Every line with "List" in it should be copied from the data.
--------------------------------
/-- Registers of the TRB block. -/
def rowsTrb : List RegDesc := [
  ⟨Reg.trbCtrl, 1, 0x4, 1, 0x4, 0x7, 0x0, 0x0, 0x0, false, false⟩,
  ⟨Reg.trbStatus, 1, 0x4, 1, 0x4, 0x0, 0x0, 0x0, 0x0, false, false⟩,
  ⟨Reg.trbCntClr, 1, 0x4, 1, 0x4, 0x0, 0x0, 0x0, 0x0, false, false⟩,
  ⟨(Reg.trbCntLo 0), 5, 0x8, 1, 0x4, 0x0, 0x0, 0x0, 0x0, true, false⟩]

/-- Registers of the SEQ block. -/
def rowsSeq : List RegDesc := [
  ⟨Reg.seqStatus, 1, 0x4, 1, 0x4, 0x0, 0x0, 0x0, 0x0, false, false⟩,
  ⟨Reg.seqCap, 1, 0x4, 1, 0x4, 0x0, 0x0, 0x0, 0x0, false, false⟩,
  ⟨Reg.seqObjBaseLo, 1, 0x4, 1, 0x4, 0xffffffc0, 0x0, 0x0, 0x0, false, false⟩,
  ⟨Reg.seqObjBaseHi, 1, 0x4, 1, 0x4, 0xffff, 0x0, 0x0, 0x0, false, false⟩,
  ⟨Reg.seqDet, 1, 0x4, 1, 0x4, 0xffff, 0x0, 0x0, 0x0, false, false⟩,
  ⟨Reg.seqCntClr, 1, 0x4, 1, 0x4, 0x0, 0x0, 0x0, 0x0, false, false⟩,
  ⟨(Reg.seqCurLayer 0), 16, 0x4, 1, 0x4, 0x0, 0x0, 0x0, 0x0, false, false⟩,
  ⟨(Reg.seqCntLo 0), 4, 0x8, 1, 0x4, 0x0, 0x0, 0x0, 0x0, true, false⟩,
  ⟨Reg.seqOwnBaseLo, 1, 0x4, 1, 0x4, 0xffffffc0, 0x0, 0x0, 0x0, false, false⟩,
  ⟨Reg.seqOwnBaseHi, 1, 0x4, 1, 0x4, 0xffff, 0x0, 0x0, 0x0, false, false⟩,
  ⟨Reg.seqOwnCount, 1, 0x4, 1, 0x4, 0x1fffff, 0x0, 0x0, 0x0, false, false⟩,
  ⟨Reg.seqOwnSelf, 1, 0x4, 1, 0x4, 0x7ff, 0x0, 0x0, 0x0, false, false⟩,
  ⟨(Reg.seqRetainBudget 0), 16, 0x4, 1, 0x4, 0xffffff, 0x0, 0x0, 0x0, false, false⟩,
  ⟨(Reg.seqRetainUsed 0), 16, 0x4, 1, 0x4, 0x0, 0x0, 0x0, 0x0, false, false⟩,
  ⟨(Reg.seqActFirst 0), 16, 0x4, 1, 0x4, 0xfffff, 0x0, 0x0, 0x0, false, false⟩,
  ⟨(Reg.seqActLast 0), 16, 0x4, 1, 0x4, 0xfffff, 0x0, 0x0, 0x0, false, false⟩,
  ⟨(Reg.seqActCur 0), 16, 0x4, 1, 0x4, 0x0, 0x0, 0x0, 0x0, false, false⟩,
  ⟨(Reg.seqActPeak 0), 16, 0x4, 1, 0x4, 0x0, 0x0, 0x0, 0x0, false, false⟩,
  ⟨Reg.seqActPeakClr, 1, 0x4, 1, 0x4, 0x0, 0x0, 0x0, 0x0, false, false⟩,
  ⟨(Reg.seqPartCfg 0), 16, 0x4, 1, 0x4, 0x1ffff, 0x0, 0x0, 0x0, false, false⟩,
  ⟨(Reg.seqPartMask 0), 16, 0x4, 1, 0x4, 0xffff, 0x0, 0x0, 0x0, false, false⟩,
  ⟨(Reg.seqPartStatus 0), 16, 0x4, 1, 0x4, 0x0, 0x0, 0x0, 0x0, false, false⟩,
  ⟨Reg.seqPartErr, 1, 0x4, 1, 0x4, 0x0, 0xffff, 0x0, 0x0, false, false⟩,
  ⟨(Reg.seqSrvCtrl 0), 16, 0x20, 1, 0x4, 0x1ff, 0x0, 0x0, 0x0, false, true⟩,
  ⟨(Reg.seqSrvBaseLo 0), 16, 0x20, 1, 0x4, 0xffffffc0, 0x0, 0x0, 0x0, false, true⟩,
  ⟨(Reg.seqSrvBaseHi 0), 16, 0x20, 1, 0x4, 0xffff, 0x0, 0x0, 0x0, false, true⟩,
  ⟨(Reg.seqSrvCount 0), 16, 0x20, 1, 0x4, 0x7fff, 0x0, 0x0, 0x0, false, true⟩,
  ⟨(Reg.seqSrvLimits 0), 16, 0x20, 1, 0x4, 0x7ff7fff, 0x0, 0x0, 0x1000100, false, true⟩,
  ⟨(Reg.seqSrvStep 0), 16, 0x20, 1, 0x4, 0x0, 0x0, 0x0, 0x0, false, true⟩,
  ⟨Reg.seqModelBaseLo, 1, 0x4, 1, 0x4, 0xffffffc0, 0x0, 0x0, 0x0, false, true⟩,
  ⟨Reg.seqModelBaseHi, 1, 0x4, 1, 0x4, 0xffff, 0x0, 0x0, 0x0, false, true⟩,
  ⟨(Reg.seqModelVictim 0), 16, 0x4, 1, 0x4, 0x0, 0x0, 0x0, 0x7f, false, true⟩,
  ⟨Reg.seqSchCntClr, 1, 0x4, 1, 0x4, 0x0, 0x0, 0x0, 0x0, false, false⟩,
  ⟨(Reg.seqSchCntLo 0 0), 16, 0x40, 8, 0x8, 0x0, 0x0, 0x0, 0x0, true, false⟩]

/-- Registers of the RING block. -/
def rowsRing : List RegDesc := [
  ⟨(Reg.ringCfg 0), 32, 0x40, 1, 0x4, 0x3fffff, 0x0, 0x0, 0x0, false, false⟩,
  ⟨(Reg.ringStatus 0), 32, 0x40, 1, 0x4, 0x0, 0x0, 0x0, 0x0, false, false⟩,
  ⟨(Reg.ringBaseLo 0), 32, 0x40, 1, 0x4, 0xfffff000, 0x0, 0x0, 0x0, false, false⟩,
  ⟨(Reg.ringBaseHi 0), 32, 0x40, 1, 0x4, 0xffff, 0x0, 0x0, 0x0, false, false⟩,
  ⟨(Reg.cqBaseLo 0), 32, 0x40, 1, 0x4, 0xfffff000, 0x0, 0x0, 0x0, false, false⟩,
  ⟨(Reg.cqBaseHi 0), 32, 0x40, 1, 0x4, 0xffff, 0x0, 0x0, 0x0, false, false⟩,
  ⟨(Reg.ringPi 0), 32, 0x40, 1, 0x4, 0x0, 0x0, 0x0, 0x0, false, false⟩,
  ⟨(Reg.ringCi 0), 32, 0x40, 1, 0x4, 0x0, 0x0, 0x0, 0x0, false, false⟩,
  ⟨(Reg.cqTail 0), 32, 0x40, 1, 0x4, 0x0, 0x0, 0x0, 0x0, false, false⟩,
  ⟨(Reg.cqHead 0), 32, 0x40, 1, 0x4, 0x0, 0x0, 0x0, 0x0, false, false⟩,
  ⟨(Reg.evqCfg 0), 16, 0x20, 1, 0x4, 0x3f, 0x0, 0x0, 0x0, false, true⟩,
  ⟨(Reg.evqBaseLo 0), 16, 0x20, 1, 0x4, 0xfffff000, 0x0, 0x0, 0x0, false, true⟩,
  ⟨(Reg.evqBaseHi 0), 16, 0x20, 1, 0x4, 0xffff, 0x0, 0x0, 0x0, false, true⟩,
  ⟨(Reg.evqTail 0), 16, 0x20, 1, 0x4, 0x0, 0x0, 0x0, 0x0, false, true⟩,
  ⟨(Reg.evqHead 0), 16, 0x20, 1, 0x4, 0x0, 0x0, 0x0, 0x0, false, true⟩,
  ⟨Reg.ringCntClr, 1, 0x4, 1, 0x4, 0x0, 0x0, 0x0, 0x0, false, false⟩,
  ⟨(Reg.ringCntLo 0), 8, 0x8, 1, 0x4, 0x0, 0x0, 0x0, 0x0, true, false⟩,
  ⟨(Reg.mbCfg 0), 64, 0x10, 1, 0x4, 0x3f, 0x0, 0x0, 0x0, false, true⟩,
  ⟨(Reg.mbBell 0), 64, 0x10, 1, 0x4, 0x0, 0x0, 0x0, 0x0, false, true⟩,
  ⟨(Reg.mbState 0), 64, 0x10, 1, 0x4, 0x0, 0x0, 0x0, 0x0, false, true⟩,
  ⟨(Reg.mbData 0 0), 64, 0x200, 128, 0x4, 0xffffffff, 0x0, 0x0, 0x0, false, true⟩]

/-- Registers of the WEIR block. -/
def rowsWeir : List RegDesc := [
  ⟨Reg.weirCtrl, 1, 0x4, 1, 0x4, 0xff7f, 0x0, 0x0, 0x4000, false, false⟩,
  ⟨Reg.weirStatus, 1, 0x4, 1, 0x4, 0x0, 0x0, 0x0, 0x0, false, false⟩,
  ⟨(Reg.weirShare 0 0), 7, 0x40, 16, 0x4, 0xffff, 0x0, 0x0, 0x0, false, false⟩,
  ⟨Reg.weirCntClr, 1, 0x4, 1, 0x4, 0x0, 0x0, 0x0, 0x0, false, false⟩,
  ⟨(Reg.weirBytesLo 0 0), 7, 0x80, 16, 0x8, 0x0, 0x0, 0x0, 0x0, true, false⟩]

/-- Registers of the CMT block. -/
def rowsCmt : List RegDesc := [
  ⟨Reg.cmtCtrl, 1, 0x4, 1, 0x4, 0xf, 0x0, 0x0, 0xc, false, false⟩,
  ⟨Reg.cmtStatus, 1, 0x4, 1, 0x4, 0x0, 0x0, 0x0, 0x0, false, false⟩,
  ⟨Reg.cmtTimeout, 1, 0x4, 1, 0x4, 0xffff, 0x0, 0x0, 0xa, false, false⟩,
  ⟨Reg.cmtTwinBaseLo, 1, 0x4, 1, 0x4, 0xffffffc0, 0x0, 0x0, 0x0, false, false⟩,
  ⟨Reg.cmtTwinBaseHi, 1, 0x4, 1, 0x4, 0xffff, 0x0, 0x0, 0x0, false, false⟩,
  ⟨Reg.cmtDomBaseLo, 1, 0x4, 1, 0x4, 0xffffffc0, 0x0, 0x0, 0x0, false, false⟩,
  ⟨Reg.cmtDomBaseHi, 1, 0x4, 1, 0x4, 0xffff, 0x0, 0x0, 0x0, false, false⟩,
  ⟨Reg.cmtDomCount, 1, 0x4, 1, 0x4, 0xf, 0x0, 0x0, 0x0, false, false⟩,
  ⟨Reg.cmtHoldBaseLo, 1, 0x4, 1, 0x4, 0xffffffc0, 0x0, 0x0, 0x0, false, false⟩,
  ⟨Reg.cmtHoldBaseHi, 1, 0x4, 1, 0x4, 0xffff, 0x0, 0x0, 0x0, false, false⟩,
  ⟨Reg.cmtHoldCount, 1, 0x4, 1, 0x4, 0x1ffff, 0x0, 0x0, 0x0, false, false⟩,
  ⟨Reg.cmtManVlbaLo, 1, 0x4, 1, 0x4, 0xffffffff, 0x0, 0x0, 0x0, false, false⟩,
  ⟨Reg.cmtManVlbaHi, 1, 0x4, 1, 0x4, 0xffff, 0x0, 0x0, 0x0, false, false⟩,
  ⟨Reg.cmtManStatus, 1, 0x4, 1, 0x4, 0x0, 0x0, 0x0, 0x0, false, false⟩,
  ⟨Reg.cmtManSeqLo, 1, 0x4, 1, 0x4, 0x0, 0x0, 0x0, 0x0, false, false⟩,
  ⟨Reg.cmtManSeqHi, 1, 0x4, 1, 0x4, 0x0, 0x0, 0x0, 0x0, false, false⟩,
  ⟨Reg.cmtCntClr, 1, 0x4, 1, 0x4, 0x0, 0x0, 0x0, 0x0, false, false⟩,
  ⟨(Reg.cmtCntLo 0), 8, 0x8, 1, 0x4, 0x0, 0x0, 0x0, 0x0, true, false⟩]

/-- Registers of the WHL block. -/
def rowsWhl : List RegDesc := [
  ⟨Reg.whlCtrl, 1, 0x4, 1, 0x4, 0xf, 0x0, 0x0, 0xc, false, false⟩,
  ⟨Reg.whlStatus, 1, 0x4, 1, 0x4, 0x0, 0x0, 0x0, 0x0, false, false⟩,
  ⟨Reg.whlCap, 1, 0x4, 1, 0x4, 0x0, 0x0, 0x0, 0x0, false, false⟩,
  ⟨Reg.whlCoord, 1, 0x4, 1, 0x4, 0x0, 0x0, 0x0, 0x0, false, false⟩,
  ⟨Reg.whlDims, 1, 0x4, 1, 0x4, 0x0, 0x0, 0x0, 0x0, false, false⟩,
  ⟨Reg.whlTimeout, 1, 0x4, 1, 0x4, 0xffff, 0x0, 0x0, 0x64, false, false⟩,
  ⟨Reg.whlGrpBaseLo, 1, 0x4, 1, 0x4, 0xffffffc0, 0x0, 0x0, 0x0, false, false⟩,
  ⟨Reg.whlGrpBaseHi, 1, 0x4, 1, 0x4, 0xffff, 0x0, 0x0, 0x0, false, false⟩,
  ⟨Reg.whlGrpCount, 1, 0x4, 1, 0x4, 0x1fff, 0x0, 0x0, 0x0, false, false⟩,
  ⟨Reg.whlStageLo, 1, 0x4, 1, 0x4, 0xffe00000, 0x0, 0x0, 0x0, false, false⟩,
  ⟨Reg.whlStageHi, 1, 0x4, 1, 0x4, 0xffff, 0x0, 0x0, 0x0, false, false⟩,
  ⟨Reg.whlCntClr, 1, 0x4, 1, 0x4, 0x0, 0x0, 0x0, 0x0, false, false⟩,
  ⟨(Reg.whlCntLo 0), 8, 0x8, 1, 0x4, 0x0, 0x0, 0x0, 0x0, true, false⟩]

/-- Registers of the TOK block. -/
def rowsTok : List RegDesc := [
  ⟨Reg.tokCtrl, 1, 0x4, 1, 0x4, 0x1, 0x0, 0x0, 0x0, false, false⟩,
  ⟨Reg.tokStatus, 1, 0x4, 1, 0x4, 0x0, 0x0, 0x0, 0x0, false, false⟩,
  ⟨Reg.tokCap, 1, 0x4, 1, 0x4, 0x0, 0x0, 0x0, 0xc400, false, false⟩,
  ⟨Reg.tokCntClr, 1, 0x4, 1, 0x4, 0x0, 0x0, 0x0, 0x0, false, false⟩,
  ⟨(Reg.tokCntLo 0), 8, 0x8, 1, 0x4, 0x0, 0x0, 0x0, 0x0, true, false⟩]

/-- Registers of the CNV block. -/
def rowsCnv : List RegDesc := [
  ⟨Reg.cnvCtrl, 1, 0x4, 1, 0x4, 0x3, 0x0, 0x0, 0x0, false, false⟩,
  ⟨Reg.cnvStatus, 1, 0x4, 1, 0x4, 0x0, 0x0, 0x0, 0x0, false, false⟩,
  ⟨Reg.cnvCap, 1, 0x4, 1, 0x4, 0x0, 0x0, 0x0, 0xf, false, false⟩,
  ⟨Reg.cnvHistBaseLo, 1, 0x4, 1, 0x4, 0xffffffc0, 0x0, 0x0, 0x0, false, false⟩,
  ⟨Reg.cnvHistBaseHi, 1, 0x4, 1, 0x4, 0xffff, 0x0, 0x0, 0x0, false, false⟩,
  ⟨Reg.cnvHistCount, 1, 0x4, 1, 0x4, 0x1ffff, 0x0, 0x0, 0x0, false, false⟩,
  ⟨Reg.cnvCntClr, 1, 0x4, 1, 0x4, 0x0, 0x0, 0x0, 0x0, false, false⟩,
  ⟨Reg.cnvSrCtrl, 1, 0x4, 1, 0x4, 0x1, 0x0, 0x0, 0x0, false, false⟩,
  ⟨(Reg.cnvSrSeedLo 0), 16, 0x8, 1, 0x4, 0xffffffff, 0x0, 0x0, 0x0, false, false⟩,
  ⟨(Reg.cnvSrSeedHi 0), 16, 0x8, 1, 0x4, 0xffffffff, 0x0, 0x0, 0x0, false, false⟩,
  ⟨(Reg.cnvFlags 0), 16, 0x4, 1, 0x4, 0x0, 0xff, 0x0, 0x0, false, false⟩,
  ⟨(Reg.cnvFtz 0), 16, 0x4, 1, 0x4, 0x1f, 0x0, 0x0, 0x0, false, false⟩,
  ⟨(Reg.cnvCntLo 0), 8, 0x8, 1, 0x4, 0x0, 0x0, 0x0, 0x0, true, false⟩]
--------------------------------
**Response**
def rowsTrb : List RegDesc := [
def rowsSeq : List RegDesc := [
def rowsRing : List RegDesc := [
def rowsWeir : List RegDesc := [
def rowsCmt : List RegDesc := [
def rowsWhl : List RegDesc := [
def rowsTok : List RegDesc := [
def rowsCnv : List RegDesc := [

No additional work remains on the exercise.